Lokalaugenschein

Notschlafstellen: Das letzte Netz fängt auf

Tirol
31.01.2019 08:00

Zum ersten Mal wurde mit diesem Winter das Netz der Notschlafstellen auf mehrere Bezirke ausgeweitet. Die Tiroler Sozialen Dienste (TSD), die für die operativen Abwicklungen der Notschlafstellen an sämtlichen Standorten, außer jenem in der Amraser Straße in Innsbruck, zuständig sind, luden zur am Mittwoch Zwischenbilanz.
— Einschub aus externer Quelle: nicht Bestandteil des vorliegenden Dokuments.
-- ==== Sys2Proof/Laws/State.lean ====
section
/-! SUPPORT. What every named update of the state and of a group leaves in every field. -/

namespace Sys2Proof.Machine
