/-- What remains of `g` when its operands have been read, the result written and the lanes moved on is as `Wrote` says. -/
theorem Group.wrote (g : Group) (n wb : Nat) (part done : Mask) (ops : List Operand) (nw : Bool) (dst : Operand)
    (vals : LaneIx → List Word) (m : Mask) (b : LaneIx → Bool) (g' : Group) (hn : 96 ≤ n) (hw : dst.r.toNat < 96 → dst.r.toNat + dst.w ≤ 96)
    (hr : dst.r.toNat ≤ 119) (hl : ∀ l, (vals l).length = dst.w)
    (h : g'.still = ((g.readWrite n wb part done ops nw dst vals).putGp m b).still) :
    Wrote g n done nw dst vals g' ∧ g'.gp = setGp g.gp m b := by
  have hlane : ∀ l, (g'.lane l).still = ((g.readWrite n wb part done ops nw dst vals).lane l).still := by
    intro l
    rw [← Group.lane_still, h, Group.lane_still, Group.lane_putGp]
  have hst : ∀ l, (g'.lane l).stack = ((g.readWrite n wb part done ops nw dst vals).lane l).stack := fun l =>
    Lane.stack_of_still (hlane l)
  have hwb : ∀ l, (g'.lane l).wb = (g.lane l).wb := fun l => by
    rw [Lane.wb_of_still (hlane l), readWrite_wb]
  have hs : g'.s = (g.readWrite n wb part done ops nw dst vals).s := by
    rw [Group.s_of_still h]; simp only [Group.putGp]
  have hfr := readWrite_frame g n wb part done ops nw dst vals
  refine ⟨{ window := ?_, uniform := ?_, others := ?_, othersS := ?_, latches := ?_, signature := ?_, rest := ?_, frame := ?_ },
    by
      rw [Group.gp_of_still h]
      generalize g.readWrite n wb part done ops nw dst vals = a at hfr ⊢
      rw [← hfr]
      simp only [Group.putGp]⟩
  · intro hnw hd l hdl i hi
    have hkey : (g'.lane l).slot n (dst.r.toNat + i) = (g.lane l).slot n (dst.r.toNat + i) := by
      simp [Lane.slot, hwb]
    simp only [Group.cell, if_pos (show dst.r.toNat + i < 96 by have := hw hd; omega)]
    rw [hst, hkey]
    exact readWrite_window g n wb part done ops nw dst vals hn hw hl hd hnw l hdl i hi
  · intro hnw h97 _ l0 hl0 i hi
    rw [hs]
    exact readWrite_uniform g n wb part done ops nw dst vals hl hnw h97 l0 hl0 i hi
  · intro l k hk
    rw [hst]
    exact readWrite_others g n wb part done ops nw dst vals hl l k hk
  · intro k hk
    rw [hs]
    exact readWrite_othersS g n wb part done ops nw dst vals hr hl k hk
  · intro l
    exact ⟨_, fun i hi => readPut_fw g n wb part done ops nw dst vals l i hi,
      (Lane.fw_of_still (hlane l)).trans (readWrite_fw g n wb part done ops nw dst vals l)⟩
  · intro l
    exact (Lane.rsig_of_still (hlane l)).trans (readWrite_rsig g n wb part done ops nw dst vals l)
  · intro l
    have h1 := hlane l
    have h2 := readWrite_rest g n wb part done ops nw dst vals l
    generalize (g.readWrite n wb part done ops nw dst vals).lane l = a at h1 h2
    generalize g'.lane l = b at h1 ⊢
    generalize g.lane l = c at h2 ⊢
    rw [h1]
    exact congrArg Lane.still h2
  · generalize g.readWrite n wb part done ops nw dst vals = a at h hfr
    rw [h]
    simp only [Group.still, Group.mapLanes, Group.putGp]
    rw [← hfr]

/-! ### The instructions that compute a value in each lane -/

theorem State.countFp_nil (s : State) (g : Group) : s.countFp g [] = s := by
  unfold State.countFp
  split
  · rfl
  · split
    · simp only [State.updGrid, List.foldl_nil]
      rw [Tab.upd_self _ _ _ fun v _ => rfl]
    · rfl

theorem State.countFp_updGrp (s : State) (g : Group) (evs : List Nat) (k : Nat) (f : Group → Group) :
    (s.updGrp k f).countFp g evs = (s.countFp g evs).updGrp k f := by
  simp only [State.countFp, State.team, State.updGrp_teams]
  split
  · rfl
  · split <;> rfl

@[simp] theorem State.countFp_groups (s : State) (g : Group) (evs : List Nat) : (s.countFp g evs).groups = s.groups := by
  unfold State.countFp
  split
  · rfl
  · split <;> rfl

theorem State.updGrp_updGrp (s : State) (k : Nat) (f g : Group → Group) : (s.updGrp k f).updGrp k g = s.updGrp k fun v => g (f v) := by
  simp only [State.updGrp, Tab.upd_upd]

/-- A change of one group is a change of nothing else. -/
theorem OnlyGroup.updGrp (s b : State) (gid : Nat) (f : Group → Group) (g : Group) (hb : b.groups = s.groups)
    (h : s.grp gid = some g) : OnlyGroup b (b.updGrp gid f) gid (f g) := by
  refine ⟨?_, ?_, ?_⟩
  · simp only [State.grp, State.updGrp_groups, hb, Tab.find_upd, if_true] at h ⊢
    rw [h]; rfl
  · intro k hk
    simp only [State.grp, State.updGrp_groups, Tab.find_upd, if_neg hk]
  · simp only [State.updGrp]

/-- Every instruction that computes a synchronous value in each lane, when its operands are there and no lane meets a
condition: it answers a next state in which only the group has changed, but for the FP counters. -/
theorem State.valueOp_wrote (s : State) (x : Issue) (guard nw : Bool) (srcs wide : List Operand) (dst : Operand)
    (trap : Issue → Nat → Mask → LaneIx → Option TrapC) (f : Issue → Nat → Mask → LaneIx → LaneRes)
    (hi : s.issue = some x) (hn : 96 ≤ s.stackOf x.g) (hw : dst.r.toNat < 96 → dst.r.toNat + dst.w ≤ 96)
    (hr : dst.r.toNat ≤ 119) (hl : ∀ l, (f x (s.stackOf x.g) (x.part guard) l).words.length = dst.w)
    (hp : x.g.pending (s.stackOf x.g) x.act (srcs ++ if nw then [] else [dst]) = false)
    (hwide : x.g.pending (s.stackOf x.g) 0xFFFFFFFF#32 wide = false)
    (htrap : ∀ l, Mask.has (x.part guard) l = true → trap x (s.stackOf x.g) (x.part guard) l = none) :
    ∃ t g', s.valueOp guard nw srcs wide (some dst) trap f = .next t ∧
      OnlyGroup (s.countFp x.g ((Mask.lanes (x.part guard)).flatMap fun l =>
        onceEach (f x (s.stackOf x.g) (x.part guard) l).ev)) t x.gid g' ∧
      Wrote x.g (s.stackOf x.g) (x.part guard) nw dst (fun l => (f x (s.stackOf x.g) (x.part guard) l).words) g' ∧
      g'.gp = setGp x.g.gp (maskOf fun l => Mask.has (x.part guard) l && (f x (s.stackOf x.g) (x.part guard) l).gp.isSome)
        fun l => ((f x (s.stackOf x.g) (x.part guard) l).gp).getD false := by
  have hg := State.grp_of_issue hi
  unfold State.valueOp
  rw [State.withIssue_of hi]
  dsimp only [Option.toList]
  rw [hp, hwide, if_neg (by simp), State.finish_of_no_trap _ _ _ _ _ _ htrap, State.countFp_updGrp, State.updGrp_updGrp]
  refine ⟨_, _, rfl, OnlyGroup.updGrp s _ _ _ x.g (State.countFp_groups ..) hg, ?_⟩
  refine Group.wrote x.g _ (((Mask.low x.act).map fun l => (x.g.lane l).wb).getD 0) (x.part guard) _ (srcs ++ wide) nw dst _ _ _ _ hn hw hr hl ?_
  rw [Group.still_advance]
  rfl

end Sys2Proof.Machine
end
Beim Händeschütteln gestern Früh sind die Finger klamm. Minus fünf Grad zeigt das Thermometer. Dabei ist die im Freien verbrachte Zeit gering, nur kurz vorher saßen alle Händeschüttler noch am Frühstückstisch – oder zumindest in der warm beheizten Wohnung. An einem Ort, den jene 85 Menschen, die die vergangene Nacht in der Notschlafstelle am Schusterbergweg verbracht haben, nicht haben. Viel mehr sind diese 90 Betten „das letzte Netz“, wie die Leiterin der Notschlafstelle, Andrea Carter-Sax, betont: „Wenn wir nein sagen, bleibt wirklich nur noch die Straße.“

Kritik der Opposition
Soziallandesrätin Gabriele Fischer lud zum Rundgang. Dass der Besuch eine Gegenveranstaltung zur nur eine Stunde später angesetzten Pressekonferenz der Opposition ist, ist allen Beteiligten klar. Nichtsdestotrotz wird hier gute Arbeit geleistet. Von den Mitarbeitern der TSD, aber auch von den Freiwilligen, ohne die „der Laden nicht laufen würde“.

Mit Herz bei der Sache: Mitarbeiter und Freiwillige
So steht da etwa Hisham Alhmidaoy, ein Asylwerber, der Frühstück, das durch Lebensmittel-Spenden ermöglich wird, an die wohnungslosen Menschen ausgibt. Sein Blick ist freundlich, in seinen braunen Augen liegt Güte. Oder Andrea Kuen, die schon in zweiter Saison kommt, um zu helfen. „Natürliche bringen Klienten auch manchmal Probleme mit ins Haus, aber die werden auf eine wertschätzende Art angegangen und das begeistert mich“, schildert die Freiwillige ihre Motivation.

Herzlich aufgenommen
Wertschätzung und Respekt – Umgangsformen, die wohnungslose Menschen in ihrem Alltag ansonsten wenig erfahren. „Aber hier wird man herzlich aufgenommen und es wird einem wirklich geholfen“, erzählt Manuela, die auch Unterschlupf gefunden hat. 4569 Übernachtungen wurden tirolweit bisher verzeichnet.

„Die TSD haben auch viel Gutes geleistet“
Ruska Atanasova-Koller, TSD-Mitarbeiterin seit gut vier Jahren, führt durch das Haus. „Ich habe alle Höhen und Tiefen der TSD mitgemacht“, erzählt sie, „und es ärgert mich, dass immer nur negativ berichtet wird. Dabei wurde auch viel Gutes geleistet.“ Auch Leiterin Carter-Sax tue es weh, zu hören, die TSD seien ein Totalschaden. „Ja, es wurden Fehler gemacht“, sagt sie, „aber hier sind auch Mitarbeiter, die immer ihr extra geben.“ Die interimistische Führung sei zudem gesprächsbereit.

Bedarf steigend
300 Menschen leben laut der letzten Erhebung 2017 in Innsbruck auf der Straße, 300 weitere sind in einer prekären Wohnungssituation, wie Michael Hennermann vom Verein für Obdachlose schildert. Mit dem Ausbau der Angebote werde der Bedarf nun zu einem guten Teil gestillt. Auch wenn die Notschlafstellen in den Bezirken noch nicht ausgelastet sind. „Dass es dieses Angebot gibt, muss sich erst herumsprechen“, so Birgit Obermüller, Bildungs- und Integrationsreferentin von Kufstein. Froh, dass es die neuen Betten gibt, sind aber alle, denn der Bedarf werde eher steigen als sinken, sagt Hennermann.